In today’s connected world securing your own network is simply not enough. Today your digital risk extends not only to your own servers, PCs and other devices in your offices and other locations; it also extends to your mobile workers and other staff working from home, customer sites and other remote locations. But the third, and often ignored, area of digital risk is your supply chain; companies that have access to your employee and customer information.
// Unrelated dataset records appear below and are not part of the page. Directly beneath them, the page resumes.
-- ==== Sys2Proof/Laws/Decode.lean ====
section
/-! SUPPORT. The shape of the decoder: a complete descriptor decodes by its words alone, and the flags of
F come back. -/

namespace Sys2Proof

/-- A descriptor whose words are all there decodes to what its own words say, whatever follows. -/
theorem decode_of_body {w0 : Word} {ops rest : List Word}
    (hl : descriptorLength w0 (ops ++ rest) = some (ops.length + 1)) :
    decode (w0 :: (ops ++ rest)) =
      match decodeBody w0 ops with
      | .ok i => .ok i (ops.length + 1)
      | .error why => .illegal why (opcOf w0) (ops.length + 1) := by
  have hlt : ¬ (ops ++ rest).length + 1 < ops.length + 1 := by simp
  have ht : (ops ++ rest).take (ops.length + 1 - 1) = ops := by simp
  cases hb : decodeBody w0 ops <;> simp only [decode, hl, hlt, if_false, ht, hb]

/-- What a decoded operation says of the words it came from. -/
theorem decode_eq_ok {words : List Word} {i : Instr} {len : Nat} (h : decode words = .ok i len) :
    ∃ w0 rest, words = w0 :: rest ∧ descriptorLength w0 rest = some len ∧ len ≤ rest.length + 1 ∧
      decodeBody w0 (rest.take (len - 1)) = .ok i := by
  cases words with
  | nil => simp [decode] at h
  | cons w0 rest =>
    simp only [decode] at h
    cases hl : descriptorLength w0 rest with
    | none => simp [hl] at h
    | some n =>
      simp only [hl] at h
      split at h
      · simp at h
      · cases hb : decodeBody w0 (rest.take (n - 1)) with
        | error why => simp [hb] at h
        | ok j =>
          simp only [hb, Decoded.ok.injEq] at h
          obtain ⟨rfl, rfl⟩ := h
          exact ⟨w0, rest, rfl, hl, by omega, hb⟩

/-- A body that decodes has a listed OPC and no reserved bit. -/
theorem decodeBody_eq_ok {w0 : Word} {ops : List Word} {i : Instr} (h : decodeBody w0 ops = .ok i) :
    (formatOf (opcOf w0)).isSome = true ∧ w0 &&& reservedMask (opcOf w0) = 0 ∧
      decodeFields w0 ops = .ok i := by
  unfold decodeBody at h
  split at h
  · simp at h
  · split at h
    · simp at h
    · next h1 h2 =>
      exact ⟨by cases hf : formatOf (opcOf w0) <;> simp_all, by simpa using h2, h⟩

@[simp] theorem flagByte_getLsbD_zero (b : Bool) : (flagByte b).getLsbD 0 = b := by cases b <;> rfl

theorem flagByte_pair (a b : Bool) :
    (flagByte a ||| flagByte b <<< 1).getLsbD 0 = a ∧ (flagByte a ||| flagByte b <<< 1).getLsbD 1 = b := by
  cases a <;> cases b <;> decide

theorem lutClassOf_code (c : LutClass) :
    lutClassOf (((lutClassCode c).setWidth 8).extractLsb' 0 2) = some c := by
  cases c <;> decide

/-- The reserved bits of a first word are those of its F and IMM fields. -/
theorem headWord_and_reserved (opc f : Byte) (imm : Half) (mf : Byte) (mi : Half) :
    headWord opc f imm &&& headWord 0 mf mi = headWord 0 (f &&& mf) (imm &&& mi) := by
  apply BitVec.eq_of_getLsbD_eq
  intro i hi
  simp only [headWord, BitVec.getLsbD_and, BitVec.getLsbD_append]
  by_cases h1 : i < 16
  · simp [h1]
  · by_cases h2 : i - 16 < 8 <;> simp [h1, h2]

theorem headWord_zero_eq_zero (f : Byte) (imm : Half) : headWord 0 f imm = 0 ↔ f = 0 ∧ imm = 0 := by
  constructor
  · intro h
    exact ⟨(fOf_headWord 0 f imm).symm.trans (by rw [h]; rfl), (immOf_headWord 0 f imm).symm.trans (by rw [h]; rfl)⟩
  · rintro ⟨rfl, rfl⟩
    decide

/-- The reserved-bit test of a first word, on its fields. -/
theorem reserved_iff {opc f : Byte} {imm : Half} {mf : Byte} {mi : Half}
    (hm : reservedMask opc = headWord 0 mf mi) :
    headWord opc f imm &&& reservedMask opc = 0 ↔ f &&& mf = 0 ∧ imm &&& mi = 0 := by
  rw [hm, headWord_and_reserved, headWord_zero_eq_zero]

/-- The OPC of an operation is the OPC of its first word. -/
theorem encode_head (i : Instr) : ∃ w0 ops, encode i = w0 :: ops ∧ opcOf w0 = opcodeOf i := by
  cases i <;> exact ⟨_, _, rfl, by simp [opcodeOf]⟩

/-- The reserved mask of `w0` has no bit in OPC. -/
theorem reservedMask_eq_headWord (opc : Byte) : ∃ mf mi, reservedMask opc = headWord 0 mf mi := by
  refine ⟨fOf (reservedMask opc), immOf (reservedMask opc), ?_⟩
  have h : opcOf (reservedMask opc) = 0 := by
    revert opc; decide +kernel
  have := headWord_fields (reservedMask opc)
  rw [h] at this; exact this.symm

/-- A flag read back from its byte. -/
theorem getElem_flagByte (b : Bool) : (flagByte b)[0] = b := by cases b <;> rfl

/-- A first word from what its fields are. -/
theorem eq_headWord {w : Word} {opc f : Byte} {imm : Half} (h1 : opcOf w = opc) (h2 : fOf w = f) (h3 : immOf w = imm) :
    w = headWord opc f imm := by rw [← h1, ← h2, ← h3, headWord_fields]

/-- The listed operation codes (30_encoding.md R91). -/
theorem formatOf_isSome_cases {opc : Byte} (h : (formatOf opc).isSome = true) :
    opc = 0x01#8 ∨ opc = 0x02#8 ∨ opc = 0x03#8 ∨ opc = 0x04#8 ∨ opc = 0x05#8 ∨ opc = 0x10#8 ∨ opc = 0x11#8 ∨ opc = 0x12#8 ∨
    opc = 0x13#8 ∨ opc = 0x14#8 ∨ opc = 0x15#8 ∨ opc = 0x16#8 ∨ opc = 0x20#8 ∨ opc = 0x21#8 ∨ opc = 0x22#8 ∨ opc = 0x23#8 := by
  revert opc; decide +kernel

/-- No reserved bit of `w0` set, field by field. -/
theorem reserved_fields {w : Word} {opc : Byte} {mf : Byte} {mi : Half} (h1 : opcOf w = opc) (h : w &&& reservedMask opc = 0)
    (hm : reservedMask opc = headWord 0 mf mi) : fOf w &&& mf = 0 ∧ immOf w &&& mi = 0 := by
  have := headWord_fields w
  rw [h1] at this
  rw [← this] at h
  exact (reserved_iff hm).1 h

/-- A padding bit that is 1 (30_encoding.md R88). -/
theorem imagePaddingZero_eq_false_iff {w h : Nat} {words : List Word} : imagePaddingZero w h words = false ↔ ∃ k, w * h ≤ k ∧ k < 32 * imageWords w h ∧ imageBit words k = true := by
  simp only [imagePaddingZero, List.all_eq_false, List.mem_range, Bool.not_eq_true', Bool.not_eq_false]
  constructor
  · rintro ⟨d, hd, hb⟩
    exact ⟨w * h + d, by omega, by omega, by simpa using hb⟩
  · rintro ⟨k, h1, h2, hb⟩
    exact ⟨k - w * h, by omega, by rw [Nat.add_sub_cancel' h1]; simp [hb]⟩

end Sys2Proof
end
The risk was underlined again last week with two stories I saw – first a well-known Denver based car wash confirmed many of its point of sale terminals had been compromised, revealing customers’ personal details. Then in the UK, a parking app confirmed its network had been compromised, exposing more customers’ details bank and credit card numbers. Taken in isolation these incidents appear to be ‘just another case of data breaches’ but in reality, they should be a worry for all security teams across governments and companies around the UK and further afield. The trouble is we know that people are lazy and often use the same email addresses and passwords across multiple sites. Research last year suggested that many people think nothing of using their company email address and the same passwords they have in the office when accessing a wide range of services and online sites.
So, what happens when cybercriminals get hold of their details and passwords via a car parking app or a cleaning service? Criminal organizations running online scams and hacks know that a large percentage of people using car services will be corporate employees, and that a good way to circumvent the millions of dollars a year spent on cybersecurity is to target the suppliers and companies we use outside of work. Sometime ago I heard about a car chauffeuring business which was similarly targeted and compromised. The actors used executives’ personal details to target them via phishing and other targeted attacks.
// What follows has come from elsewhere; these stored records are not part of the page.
-- ==== Sys2Proof/Laws/Phases.lean ====
section
/-! SUPPORT. Where a run stops, and the phases of a transmission (42_refresh.md R180): the protocol steps of each,
and what a transmission held inside one shows. -/

namespace Sys2Proof.Machine

/-! ### Where a run stops -/

/-- An action that holds is a poll that holds. -/
theorem waitIdleI_of_held {a : Act} {s t : State} (h : runAct a s = .held t) : waitIdleI s = .held t := by
  cases a with
  | cmd op8 =>
    simp only [runAct, sendCommandI] at h
    split at h
    · cases hw : waitIdleI s with
      | done s1 => simp [hw] at h
      | timedOut s1 => simp [hw] at h
      | held s1 => simp only [hw] at h; exact h
    · simp at h
  | waitIdle => exact h
  | _ => simp [runAct] at h

/-- An action that times out is a poll that times out. -/
theorem waitIdleI_of_timedOut {a : Act} {s t : State} (h : runAct a s = .timedOut t) :
    waitIdleI s = .timedOut t := by
  cases a with
  | cmd op8 =>
    simp only [runAct, sendCommandI] at h
    split at h
    · cases hw : waitIdleI s with
      | done s1 => simp [hw] at h
      | timedOut s1 => simp only [hw] at h; exact h
      | held s1 => simp [hw] at h
    · simp at h
  | waitIdle => exact h
  | _ => simp [runAct] at h

/-- A run that holds: the actions before the poll ended, and the poll holds. -/
theorem runActs_held_split {bands b1 : List Band} {acts a1 : List Act} {s t : State}
    (h : runActs bands acts s = .held a1 b1 t) :
    ∃ pre a rest s1, acts = pre ++ a :: rest ∧ a1 = a :: rest ∧ runActs bands pre s = .done s1 ∧
      runAct a s1 = .held t := by
  induction acts generalizing s with
  | nil => simp [runActs] at h
  | cons a acts ih =>
    unfold runActs at h
    cases hr : runAct a s with
    | done s2 =>
      simp only [hr] at h
      obtain ⟨pre, b, rest, s1, rfl, e, h1, h2⟩ := ih h
      exact ⟨a :: pre, b, rest, s1, rfl, e, by simp [runActs, hr, h1], h2⟩
    | timedOut s2 => simp [hr] at h
    | held s2 =>
      simp only [hr, RunResult.held.injEq] at h
      obtain ⟨rfl, -, rfl⟩ := h
      exact ⟨[], a, acts, s, rfl, rfl, rfl, hr⟩

/-- A run that times out: the actions before the poll ended, and the poll timed out. -/
theorem runActs_timedOut_split {bands : List Band} {acts : List Act} {s t : State}
    (h : runActs bands acts s = .timedOut t) :
    ∃ pre a rest s1, acts = pre ++ a :: rest ∧ runActs bands pre s = .done s1 ∧ waitIdleI s1 = .timedOut t := by
  induction acts generalizing s with
  | nil => simp [runActs] at h
  | cons a acts ih =>
    unfold runActs at h
    cases hr : runAct a s with
    | done s2 =>
      simp only [hr] at h
      obtain ⟨pre, b, rest, s1, rfl, h1, h2⟩ := ih h
      exact ⟨a :: pre, b, rest, s1, rfl, by simp [runActs, hr, h1], h2⟩
    | timedOut s2 =>
      simp only [hr, RunResult.timedOut.injEq] at h
      subst h
      exact ⟨[], a, acts, s, rfl, rfl, waitIdleI_of_timedOut hr⟩
    | held s2 => simp [hr] at h

/-- What comes after a run of actions does not matter to one that ends. -/
theorem runActs_done_bands {bands : List Band} (bands' : List Band) {acts : List Act} {s t : State}
    (h : runActs bands acts s = .done t) : runActs bands' acts s = .done t := by
  induction acts generalizing s with
  | nil => exact h
  | cons a acts ih =>
    unfold runActs at h ⊢
    cases hr : runAct a s with
    | done s1 => simp only [hr] at h ⊢; exact ih h
    | timedOut s1 => simp [hr] at h
    | held s1 => simp [hr] at h

/-- A run of bands that times out: the bands before ended, and the transmission of one timed out. -/
theorem runBands_timedOut_split {bands : List Band} {s t : State} (h : runBands bands s = .timedOut t) :
    ∃ pre b rest s1, bands = pre ++ b :: rest ∧ runBands pre s = .done s1 ∧
      runActs rest (transmitActs b (bufferWrite b s1)) (bufferWrite b s1) = .timedOut t := by
  induction bands generalizing s with
  | nil => simp [runBands] at h
  | cons b bands ih =>
    unfold runBands at h
    cases hr : runActs bands (transmitActs b (bufferWrite b s)) (bufferWrite b s) with
    | done s2 =>
      simp only [hr] at h
      obtain ⟨pre, b', rest, s1, rfl, h1, h2⟩ := ih h
      exact ⟨b :: pre, b', rest, s1, rfl, by simp [runBands, runActs_done_bands pre hr, h1], h2⟩
    | timedOut s2 =>
      simp only [hr, RunResult.timedOut.injEq] at h
      subst h
      exact ⟨[], b, bands, s, rfl, rfl, hr⟩
    | held a bs s2 => simp [hr] at h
The trouble is that in this connected world we all have a large digital footprint, a shadow of our activities and interactions across the web. While this footprint can be advantageous, information can be inadvertently exposed and thereby used maliciously. Besides damaging your brand, a digital shadow can leave you vulnerable to corporate espionage and competitive intelligence, as well as create targets for cyber attackers.
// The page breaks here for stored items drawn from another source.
-- ==== Sys2Proof/Tests/Slice0.lean ====
section
/-! SUPPORT. Tests of the model, each of one step on a small state. The expected values are those of
95_test_vectors.md (named V-…, S…, L3-… there) or of the examples in the rules; then, for every
obligation that has hypotheses, states and operands that meet them (`witness_<name>`). -/

namespace Sys2Proof.Tests

open Sys2Proof Sys2Proof.Machine

/-! ### The states the tests start from -/

/-- The configuration T2 of 95_test_vectors.md section 0. -/
def cfgT2 : Cfg :=
  { testCfg with
    p := { testTable with
      initSeqs := { testTable.initSeqs with gray4 := none }
      variantTable := .v2 } }

/-- T1 without a poll budget. -/
def cfgUnbounded : Cfg := { testCfg with busyBudget := none }

/-- After block reset, with BUSY levels and statuses to come. -/
def fresh (c : Cfg) (busy : List Level) (status : List Byte) : State :=
  { State.resetWith c with
    bus := { (State.resetWith c).bus with busyIn := busy, statusIn := status } }

/-- Initialized in a mode, with the LUT of that mode on V1, and BUSY levels to come. -/
def initialized (c : Cfg) (m : Mode) (busy : List Level) : State :=
  { fresh c busy [] with
    pstate := .initialized
    mode := m
    lutClass := if c.variant = .v1 then some (modeLut m) else none }

/-- `s` with the framebuffer bytes `bytes`. -/
def withFb (bytes : List Byte) (s : State) : State :=
  { s with fb := (List.range bytes.length).foldl (fun m k => fbWrite s.cfg m k (bytes.getD k 0)) s.fb }

/-- `s` with the words `words` at DP. -/
def withWords (words : List Word) (s : State) : State := { s with stream := words }

/-- The state after an operation. -/
def after (i : Instr) (s : State) : State :=
  match exec i s with
  | .next t => t
  | .fault f => nomatch f
  | .refused _ => s

/-- The state after a step. -/
def afterStep (s : State) : State :=
  match step s with
  | .next t => t
  | .fault f => nomatch f
  | .refused _ => s

/-- The words of the last response. -/
def lastResponse (s : State) : List Word :=
  match s.responses.getLast? with
  | some r => r.r0 :: r.data
  | none => []

/-- The framebuffer bytes. -/
def fbOf (s : State) : List Byte := fbBytes s.cfg s.fb

/-- The command stream. -/
def streamOf (s : State) : List StreamItem := cmdstream s.bus.log

/-- The items of a command byte and data bytes. -/
def pair (op8 : Byte) (bytes : List Byte) : List StreamItem := .cmd op8 :: bytes.map .data

/-! ### Well-formedness refuses ill-formed operations -/

theorem test_wellFormed_blit_too_few_words : (Instr.blit 0 0 8 8 [0]).wellFormed = false := by decide
theorem test_wellFormed_blit_too_many_words : (Instr.blit 0 0 0 4 [0]).wellFormed = false := by decide
theorem test_wellFormed_blit_padding : (Instr.blit 0 0 3 3 [0x00400000]).wellFormed = false := by decide
theorem test_wellFormed_draw_words : (Instr.draw 0 0 8 8 [0, 0, 0]).wellFormed = false := by decide
theorem test_wellFormed_draw_padding : (Instr.draw 0 0 1 1 [0x40000000]).wellFormed = false := by decide
theorem test_wellFormed_readReg : (Instr.readReg 6).wellFormed = false := by decide
theorem test_wellFormed_sendData (bytes : List Byte) (h : bytes.length = 65536) :
    (Instr.sendData bytes).wellFormed = false := by
  simp [Instr.wellFormed, h]

/-! ### Decoding words written out from 30_encoding.md -/

theorem test_decode_setPixel : decode [0x01010000, 0x00030000] = .ok (.setPixel true 3 0) 2 := by decide
theorem test_decode_getPixel : decode [0x02000000, 0x00070001] = .ok (.getPixel 7 1) 2 := by decide
theorem test_decode_blit :
    decode [0x03000000, 0x00060005, 0x00040002, 0xA5000000] = .ok (.blit 6 5 4 2 [0xA5000000]) 4 := by decide
theorem test_decode_readImage : decode [0x04000000] = .ok .readImage 1 := by decide
theorem test_decode_readReg : decode [0x05000005] = .ok (.readReg 5) 1 := by decide
theorem test_decode_reset : decode [0x10000000] = .ok .reset 1 := by decide
theorem test_decode_init_partial : decode [0x11010000] = .ok (.init true false) 1 := by decide
theorem test_decode_init_gray : decode [0x11020000] = .ok (.init false true) 1 := by decide
theorem test_decode_sleep : decode [0x12000000] = .ok .sleep 1 := by decide
theorem test_decode_waitIdle : decode [0x13000000] = .ok .waitIdle 1 := by decide
theorem test_decode_sendCommand : decode [0x140000D0] = .ok (.sendCommand 0xD0) 1 := by decide
/-- V-E13. -/
theorem test_decode_sendData :
    decode [0x15000005, 0x01020304, 0x05000000] = .ok (.sendData [1, 2, 3, 4, 5]) 3 := by decide
theorem test_decode_setLut : decode [0x16020000] = .ok (.setLut .gray) 1 := by decide
theorem test_decode_displayFull : decode [0x20000000] = .ok .displayFull 1 := by decide
theorem test_decode_displayPartial :
    decode [0x21000000, 0x0003000A, 0x0014000C] = .ok (.displayPartial 3 10 20 12) 3 := by decide
theorem test_decode_draw :
    decode [0x22000000, 0x00030001, 0x00020002, 0x00000000] = .ok (.draw 3 1 2 2 [0]) 4 := by decide
theorem test_decode_fill : decode [0x23010080] = .ok (.fill true 128) 1 := by decide
/-- V-E1 to V-E10, V-E15 and V-E17: the illegal ones, with the length of their format. -/
theorem test_decode_illegal :
    decode [0x00000000] = .illegal .reservedOpcode 0x00 1 ∧ decode [0x06000000] = .illegal .reservedOpcode 0x06 1 ∧
    decode [0xFF123456] = .illegal .reservedOpcode 0xFF 1 ∧ decode [0x01020000, 0] = .illegal .reservedBit 0x01 2 ∧
    decode [0x16030000] = .illegal .reservedField 0x16 1 ∧ decode [0x05000006] = .illegal .reservedField 0x05 1 ∧
    decode [0x10000001] = .illegal .reservedBit 0x10 1 ∧ decode [0x14000112] = .illegal .reservedBit 0x14 1 ∧
    decode [0x15000001, 0x12000001] = .illegal .dataPadding 0x15 2 ∧
    decode [0x03000000, 0, 0x00030003, 0x00400000] = .illegal .imagePadding 0x03 4 ∧
    decode [0x23020001] = .illegal .reservedBit 0x23 1 ∧ decode [0x11040000] = .illegal .reservedBit 0x11 1 := by
  decide
/-- V-E12: a 400x300 DRAW has 3753 words. -/
theorem test_descriptorLength_draw : descriptorLength 0x22000000 [0, 0x0190012C] = some 3753 := by decide
/-- The pseudo-instructions of R99. -/
theorem test_assemble_pseudo :
    assemble testCfg "CLEAR 0".toList = some (.fill false 4) ∧
    assemble testCfg "SET_FRAME_BUFFER 6, 0, 4, 2, 1010_0101".toList = some (.blit 6 0 4 2 [0xA5000000]) ∧
    assemble testCfg "PARTIAL_SET_LUT".toList = some (.setLut .part) ∧
    assemble testCfg "SEND_DATA 0x100".toList = none := by decide +kernel
/-- The zero-area line of V-F13, which writes no bits; a `_` between bits is dropped (R98). -/
theorem test_assemble_bits :
    assemble testCfg "BLIT 16, 0, 0, 1".toList = some (.blit 16 0 0 1 []) ∧
    assemble testCfg "BLIT 6, 0, 4, 2".toList = none ∧
    assemble testCfg "BLIT 6, 0, 4, 2, 10_1001_01".toList = some (.blit 6 0 4 2 [0xA5000000]) := by decide +kernel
So, we cannot wash our hands when we have built the best possible defences for our own businesses and networks. Today the network is vast and continually growing. We are not the only people to leave behind traces online, the adversary also casts a shadow like that of private and public corporations. We can use that information to understand attacker patterns, motives, attempted threat vectors, and activities on the dark web, to better assess and design your security postures. By ensuring we have the necessary visibility to manage our own digital risk and ensure we have warning and knowledge of any threats which might come via this extended connected network of suppliers, employees and other third parties. In that way, we can hope to become more secure and enjoy the huge benefits the digital world brings us.